With both ends included, repeat exactly the lines of the entries below from the one containing "def fadd (a" down to the one containing "def ffma (a", and no others.

▸ RECORDED INFORMATION:
----------------

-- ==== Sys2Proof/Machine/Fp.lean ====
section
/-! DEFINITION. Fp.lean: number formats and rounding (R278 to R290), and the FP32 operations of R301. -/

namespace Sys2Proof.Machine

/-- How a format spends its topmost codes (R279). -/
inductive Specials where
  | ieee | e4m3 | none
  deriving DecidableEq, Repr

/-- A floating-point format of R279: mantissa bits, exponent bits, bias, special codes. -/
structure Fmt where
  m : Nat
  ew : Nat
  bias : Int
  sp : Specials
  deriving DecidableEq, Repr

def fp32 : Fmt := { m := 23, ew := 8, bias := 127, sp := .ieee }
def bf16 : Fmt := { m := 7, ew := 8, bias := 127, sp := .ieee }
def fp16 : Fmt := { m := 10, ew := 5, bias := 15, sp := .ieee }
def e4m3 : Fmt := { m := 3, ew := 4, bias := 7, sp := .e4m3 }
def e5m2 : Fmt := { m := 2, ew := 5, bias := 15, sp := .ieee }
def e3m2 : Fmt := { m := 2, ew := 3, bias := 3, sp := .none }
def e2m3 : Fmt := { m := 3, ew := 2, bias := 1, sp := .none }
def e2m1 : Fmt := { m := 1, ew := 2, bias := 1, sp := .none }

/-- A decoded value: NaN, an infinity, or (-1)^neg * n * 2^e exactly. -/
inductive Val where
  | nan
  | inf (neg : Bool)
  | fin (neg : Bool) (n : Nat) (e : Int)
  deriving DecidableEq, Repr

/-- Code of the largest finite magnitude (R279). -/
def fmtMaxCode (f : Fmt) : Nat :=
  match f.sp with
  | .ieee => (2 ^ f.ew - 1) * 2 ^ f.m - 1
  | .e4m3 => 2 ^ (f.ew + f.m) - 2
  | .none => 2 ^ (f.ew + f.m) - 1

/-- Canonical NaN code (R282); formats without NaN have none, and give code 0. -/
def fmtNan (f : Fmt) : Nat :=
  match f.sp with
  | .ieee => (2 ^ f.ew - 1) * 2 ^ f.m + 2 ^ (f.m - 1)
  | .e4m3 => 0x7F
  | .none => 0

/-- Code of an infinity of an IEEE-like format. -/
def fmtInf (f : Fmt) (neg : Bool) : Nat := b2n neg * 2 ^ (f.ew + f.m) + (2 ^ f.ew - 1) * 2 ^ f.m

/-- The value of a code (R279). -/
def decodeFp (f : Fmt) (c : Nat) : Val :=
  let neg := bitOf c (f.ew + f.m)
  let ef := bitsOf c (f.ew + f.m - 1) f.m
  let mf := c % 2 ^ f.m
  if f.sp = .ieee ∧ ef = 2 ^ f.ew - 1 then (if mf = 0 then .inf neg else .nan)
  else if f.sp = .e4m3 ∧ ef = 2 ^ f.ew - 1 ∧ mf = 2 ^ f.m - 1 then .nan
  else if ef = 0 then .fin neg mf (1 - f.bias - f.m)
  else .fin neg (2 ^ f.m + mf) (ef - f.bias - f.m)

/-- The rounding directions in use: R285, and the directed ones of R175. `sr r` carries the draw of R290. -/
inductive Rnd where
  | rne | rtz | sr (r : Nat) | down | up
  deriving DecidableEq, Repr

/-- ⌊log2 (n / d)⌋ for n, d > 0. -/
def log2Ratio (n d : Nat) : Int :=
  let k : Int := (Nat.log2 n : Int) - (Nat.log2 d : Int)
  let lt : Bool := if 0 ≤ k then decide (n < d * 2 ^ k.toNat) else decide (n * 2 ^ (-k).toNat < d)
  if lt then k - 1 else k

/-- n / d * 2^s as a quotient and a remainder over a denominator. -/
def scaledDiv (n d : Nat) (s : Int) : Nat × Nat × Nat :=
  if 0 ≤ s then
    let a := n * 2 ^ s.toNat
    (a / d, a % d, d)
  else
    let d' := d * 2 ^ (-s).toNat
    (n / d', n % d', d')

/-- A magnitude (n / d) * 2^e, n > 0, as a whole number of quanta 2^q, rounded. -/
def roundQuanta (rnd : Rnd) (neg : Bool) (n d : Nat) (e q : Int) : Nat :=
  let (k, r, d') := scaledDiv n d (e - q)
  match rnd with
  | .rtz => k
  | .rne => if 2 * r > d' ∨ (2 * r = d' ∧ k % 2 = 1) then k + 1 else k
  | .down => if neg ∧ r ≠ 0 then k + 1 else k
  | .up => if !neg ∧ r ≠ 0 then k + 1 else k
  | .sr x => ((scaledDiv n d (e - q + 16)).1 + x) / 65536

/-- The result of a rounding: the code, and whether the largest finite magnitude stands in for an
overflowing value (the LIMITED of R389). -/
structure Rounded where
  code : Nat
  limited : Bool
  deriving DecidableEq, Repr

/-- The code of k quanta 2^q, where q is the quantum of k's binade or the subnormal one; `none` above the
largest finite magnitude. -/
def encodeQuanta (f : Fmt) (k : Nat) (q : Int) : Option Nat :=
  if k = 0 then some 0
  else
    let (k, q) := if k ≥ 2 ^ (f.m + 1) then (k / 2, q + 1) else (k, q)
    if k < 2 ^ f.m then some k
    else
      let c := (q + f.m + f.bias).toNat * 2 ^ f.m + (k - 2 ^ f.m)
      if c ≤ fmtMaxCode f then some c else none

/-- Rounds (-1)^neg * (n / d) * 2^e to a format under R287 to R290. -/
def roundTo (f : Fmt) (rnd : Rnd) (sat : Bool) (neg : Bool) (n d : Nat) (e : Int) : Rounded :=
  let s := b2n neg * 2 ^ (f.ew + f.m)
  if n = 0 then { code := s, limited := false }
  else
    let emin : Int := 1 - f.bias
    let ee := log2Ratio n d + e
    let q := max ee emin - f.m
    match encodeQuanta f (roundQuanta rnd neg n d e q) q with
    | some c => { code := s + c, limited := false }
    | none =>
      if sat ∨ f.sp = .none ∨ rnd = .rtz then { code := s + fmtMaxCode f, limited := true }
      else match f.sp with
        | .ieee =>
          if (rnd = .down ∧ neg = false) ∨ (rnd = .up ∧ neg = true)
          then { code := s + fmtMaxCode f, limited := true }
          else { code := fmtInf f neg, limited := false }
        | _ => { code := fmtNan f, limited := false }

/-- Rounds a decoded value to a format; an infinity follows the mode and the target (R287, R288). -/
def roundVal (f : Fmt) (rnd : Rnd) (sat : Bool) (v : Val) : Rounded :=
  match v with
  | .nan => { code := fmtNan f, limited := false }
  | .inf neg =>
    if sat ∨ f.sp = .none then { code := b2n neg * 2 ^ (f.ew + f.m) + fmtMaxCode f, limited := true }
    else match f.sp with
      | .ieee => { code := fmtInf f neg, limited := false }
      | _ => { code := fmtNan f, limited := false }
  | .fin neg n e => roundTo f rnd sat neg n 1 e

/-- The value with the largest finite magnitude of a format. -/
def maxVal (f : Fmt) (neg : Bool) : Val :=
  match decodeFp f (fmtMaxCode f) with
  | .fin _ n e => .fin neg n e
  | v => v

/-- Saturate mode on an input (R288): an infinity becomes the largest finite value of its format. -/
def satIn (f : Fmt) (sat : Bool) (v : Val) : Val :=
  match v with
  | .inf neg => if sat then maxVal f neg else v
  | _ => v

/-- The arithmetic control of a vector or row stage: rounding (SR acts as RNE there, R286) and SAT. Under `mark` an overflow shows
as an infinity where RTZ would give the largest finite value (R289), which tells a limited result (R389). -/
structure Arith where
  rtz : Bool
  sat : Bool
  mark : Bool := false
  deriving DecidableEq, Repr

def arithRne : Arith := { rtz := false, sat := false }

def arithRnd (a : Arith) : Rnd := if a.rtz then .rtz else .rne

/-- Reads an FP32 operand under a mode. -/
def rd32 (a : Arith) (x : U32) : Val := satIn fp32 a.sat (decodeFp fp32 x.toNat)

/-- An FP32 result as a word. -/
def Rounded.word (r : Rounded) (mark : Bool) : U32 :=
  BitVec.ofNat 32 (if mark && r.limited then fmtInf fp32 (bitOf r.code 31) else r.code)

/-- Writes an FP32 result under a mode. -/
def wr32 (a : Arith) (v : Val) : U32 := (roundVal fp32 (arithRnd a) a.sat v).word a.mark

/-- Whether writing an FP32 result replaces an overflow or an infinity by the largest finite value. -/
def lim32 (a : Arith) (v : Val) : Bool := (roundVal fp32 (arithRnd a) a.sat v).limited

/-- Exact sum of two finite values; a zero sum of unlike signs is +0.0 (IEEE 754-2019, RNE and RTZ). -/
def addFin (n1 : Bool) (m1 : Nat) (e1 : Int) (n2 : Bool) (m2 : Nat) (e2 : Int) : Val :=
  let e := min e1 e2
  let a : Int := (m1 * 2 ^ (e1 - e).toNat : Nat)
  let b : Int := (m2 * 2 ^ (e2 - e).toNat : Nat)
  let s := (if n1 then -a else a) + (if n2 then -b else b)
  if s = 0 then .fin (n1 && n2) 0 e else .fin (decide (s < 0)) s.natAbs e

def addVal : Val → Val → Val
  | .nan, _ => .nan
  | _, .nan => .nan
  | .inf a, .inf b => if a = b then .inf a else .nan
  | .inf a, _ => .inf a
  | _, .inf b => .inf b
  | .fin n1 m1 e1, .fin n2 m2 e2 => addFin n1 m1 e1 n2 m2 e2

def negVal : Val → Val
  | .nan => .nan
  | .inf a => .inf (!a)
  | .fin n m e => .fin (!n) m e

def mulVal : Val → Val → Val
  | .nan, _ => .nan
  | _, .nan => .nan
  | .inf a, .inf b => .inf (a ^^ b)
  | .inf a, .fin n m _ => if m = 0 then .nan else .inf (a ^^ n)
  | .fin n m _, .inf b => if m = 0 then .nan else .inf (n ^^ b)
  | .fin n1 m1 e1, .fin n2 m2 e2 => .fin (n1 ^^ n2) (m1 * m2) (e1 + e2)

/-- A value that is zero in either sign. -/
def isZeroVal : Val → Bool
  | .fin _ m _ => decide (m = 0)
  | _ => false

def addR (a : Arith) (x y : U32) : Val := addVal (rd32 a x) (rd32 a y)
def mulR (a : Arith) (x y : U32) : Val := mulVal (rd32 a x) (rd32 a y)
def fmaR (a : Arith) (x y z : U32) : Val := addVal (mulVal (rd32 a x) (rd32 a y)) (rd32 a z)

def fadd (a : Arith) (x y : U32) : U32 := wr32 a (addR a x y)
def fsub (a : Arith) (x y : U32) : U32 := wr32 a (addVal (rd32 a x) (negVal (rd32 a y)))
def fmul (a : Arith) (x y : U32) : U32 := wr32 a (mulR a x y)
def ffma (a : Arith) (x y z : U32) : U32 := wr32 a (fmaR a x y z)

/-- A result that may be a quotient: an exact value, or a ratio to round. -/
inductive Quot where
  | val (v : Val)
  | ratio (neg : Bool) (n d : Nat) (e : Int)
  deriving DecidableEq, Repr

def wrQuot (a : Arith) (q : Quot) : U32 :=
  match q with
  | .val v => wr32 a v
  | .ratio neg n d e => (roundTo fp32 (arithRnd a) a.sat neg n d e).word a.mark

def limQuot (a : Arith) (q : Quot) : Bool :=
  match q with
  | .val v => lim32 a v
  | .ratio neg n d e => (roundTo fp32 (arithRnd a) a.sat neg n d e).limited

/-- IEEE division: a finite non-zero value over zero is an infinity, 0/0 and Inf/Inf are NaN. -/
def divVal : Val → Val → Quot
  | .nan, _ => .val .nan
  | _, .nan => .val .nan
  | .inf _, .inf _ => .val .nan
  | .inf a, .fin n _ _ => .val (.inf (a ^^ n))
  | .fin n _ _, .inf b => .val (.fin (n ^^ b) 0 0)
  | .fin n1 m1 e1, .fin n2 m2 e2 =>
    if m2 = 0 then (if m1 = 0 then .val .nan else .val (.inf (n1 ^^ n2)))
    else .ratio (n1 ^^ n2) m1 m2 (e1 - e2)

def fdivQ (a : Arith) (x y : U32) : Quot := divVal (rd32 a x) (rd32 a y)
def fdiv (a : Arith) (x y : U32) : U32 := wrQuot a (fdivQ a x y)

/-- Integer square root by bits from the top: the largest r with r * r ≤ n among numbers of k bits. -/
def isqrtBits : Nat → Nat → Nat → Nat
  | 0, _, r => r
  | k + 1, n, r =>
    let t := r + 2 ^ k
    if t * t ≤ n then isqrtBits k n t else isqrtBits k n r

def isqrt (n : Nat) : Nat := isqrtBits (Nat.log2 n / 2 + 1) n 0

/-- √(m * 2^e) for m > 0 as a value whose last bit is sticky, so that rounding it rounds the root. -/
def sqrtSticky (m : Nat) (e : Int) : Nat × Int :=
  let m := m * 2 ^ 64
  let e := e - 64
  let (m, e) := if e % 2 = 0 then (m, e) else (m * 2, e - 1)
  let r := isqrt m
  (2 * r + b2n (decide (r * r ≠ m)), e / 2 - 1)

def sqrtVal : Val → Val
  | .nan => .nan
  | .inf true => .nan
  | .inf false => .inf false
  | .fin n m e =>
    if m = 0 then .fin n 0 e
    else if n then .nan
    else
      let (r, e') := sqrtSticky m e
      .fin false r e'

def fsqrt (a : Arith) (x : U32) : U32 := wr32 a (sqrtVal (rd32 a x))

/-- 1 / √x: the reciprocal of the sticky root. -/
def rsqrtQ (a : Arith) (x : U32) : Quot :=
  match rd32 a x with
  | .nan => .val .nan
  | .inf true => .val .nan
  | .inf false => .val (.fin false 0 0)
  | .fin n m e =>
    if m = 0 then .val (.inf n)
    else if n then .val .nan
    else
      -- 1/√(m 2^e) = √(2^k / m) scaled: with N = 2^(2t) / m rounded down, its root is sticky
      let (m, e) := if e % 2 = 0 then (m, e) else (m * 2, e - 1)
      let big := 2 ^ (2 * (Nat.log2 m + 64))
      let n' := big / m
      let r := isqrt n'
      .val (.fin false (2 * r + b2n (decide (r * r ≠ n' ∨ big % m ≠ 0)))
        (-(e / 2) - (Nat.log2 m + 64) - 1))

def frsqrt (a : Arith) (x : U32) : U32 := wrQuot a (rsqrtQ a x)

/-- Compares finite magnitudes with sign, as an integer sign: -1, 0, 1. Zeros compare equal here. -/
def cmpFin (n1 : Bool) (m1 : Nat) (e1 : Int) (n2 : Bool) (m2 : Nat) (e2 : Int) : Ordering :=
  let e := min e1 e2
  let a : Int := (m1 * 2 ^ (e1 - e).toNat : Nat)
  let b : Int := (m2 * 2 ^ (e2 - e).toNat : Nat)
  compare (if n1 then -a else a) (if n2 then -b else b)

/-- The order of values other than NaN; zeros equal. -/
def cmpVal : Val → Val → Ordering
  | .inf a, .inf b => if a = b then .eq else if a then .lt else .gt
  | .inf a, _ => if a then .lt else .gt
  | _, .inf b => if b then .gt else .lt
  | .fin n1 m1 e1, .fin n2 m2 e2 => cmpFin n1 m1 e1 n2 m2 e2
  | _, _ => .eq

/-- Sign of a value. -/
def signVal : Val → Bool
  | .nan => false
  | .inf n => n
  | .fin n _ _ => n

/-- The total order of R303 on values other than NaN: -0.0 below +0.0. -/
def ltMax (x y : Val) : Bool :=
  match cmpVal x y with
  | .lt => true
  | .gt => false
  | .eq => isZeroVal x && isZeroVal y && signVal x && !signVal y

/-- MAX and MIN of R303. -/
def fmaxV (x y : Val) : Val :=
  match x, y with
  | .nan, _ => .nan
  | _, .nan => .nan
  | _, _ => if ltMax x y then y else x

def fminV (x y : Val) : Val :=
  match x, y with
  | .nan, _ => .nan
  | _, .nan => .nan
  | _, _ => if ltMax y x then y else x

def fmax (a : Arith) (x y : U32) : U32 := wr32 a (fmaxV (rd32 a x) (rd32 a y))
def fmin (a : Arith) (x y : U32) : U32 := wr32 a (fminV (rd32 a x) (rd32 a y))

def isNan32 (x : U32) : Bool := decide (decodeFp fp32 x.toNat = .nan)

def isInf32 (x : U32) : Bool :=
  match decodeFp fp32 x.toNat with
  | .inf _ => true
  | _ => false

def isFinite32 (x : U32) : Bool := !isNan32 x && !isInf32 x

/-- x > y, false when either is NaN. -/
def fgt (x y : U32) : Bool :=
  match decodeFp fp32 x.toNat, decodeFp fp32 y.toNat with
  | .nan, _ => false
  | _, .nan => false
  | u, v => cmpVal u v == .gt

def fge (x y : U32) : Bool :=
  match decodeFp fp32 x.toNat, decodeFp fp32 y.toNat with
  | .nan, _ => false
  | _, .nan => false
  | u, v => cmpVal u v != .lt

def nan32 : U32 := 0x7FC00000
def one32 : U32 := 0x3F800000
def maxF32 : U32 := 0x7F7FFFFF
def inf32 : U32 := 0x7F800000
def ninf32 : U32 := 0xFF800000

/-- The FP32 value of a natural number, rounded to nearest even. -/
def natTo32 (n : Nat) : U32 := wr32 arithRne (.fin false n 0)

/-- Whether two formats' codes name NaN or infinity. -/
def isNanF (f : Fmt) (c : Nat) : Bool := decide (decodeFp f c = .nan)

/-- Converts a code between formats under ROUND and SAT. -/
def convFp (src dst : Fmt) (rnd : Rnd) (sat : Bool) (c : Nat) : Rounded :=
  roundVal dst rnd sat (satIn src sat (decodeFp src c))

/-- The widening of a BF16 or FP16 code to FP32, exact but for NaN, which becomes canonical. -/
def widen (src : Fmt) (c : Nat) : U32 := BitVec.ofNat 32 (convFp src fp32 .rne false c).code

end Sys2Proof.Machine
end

----------------

▸ SOLVED PROBLEM:
def fadd (a : Arith) (x y : U32) : U32 := wr32 a (addR a x y)
def fsub (a : Arith) (x y : U32) : U32 := wr32 a (addVal (rd32 a x) (negVal (rd32 a y)))
def fmul (a : Arith) (x y : U32) : U32 := wr32 a (mulR a x y)
def ffma (a : Arith) (x y z : U32) : U32 := wr32 a (fmaR a x y z)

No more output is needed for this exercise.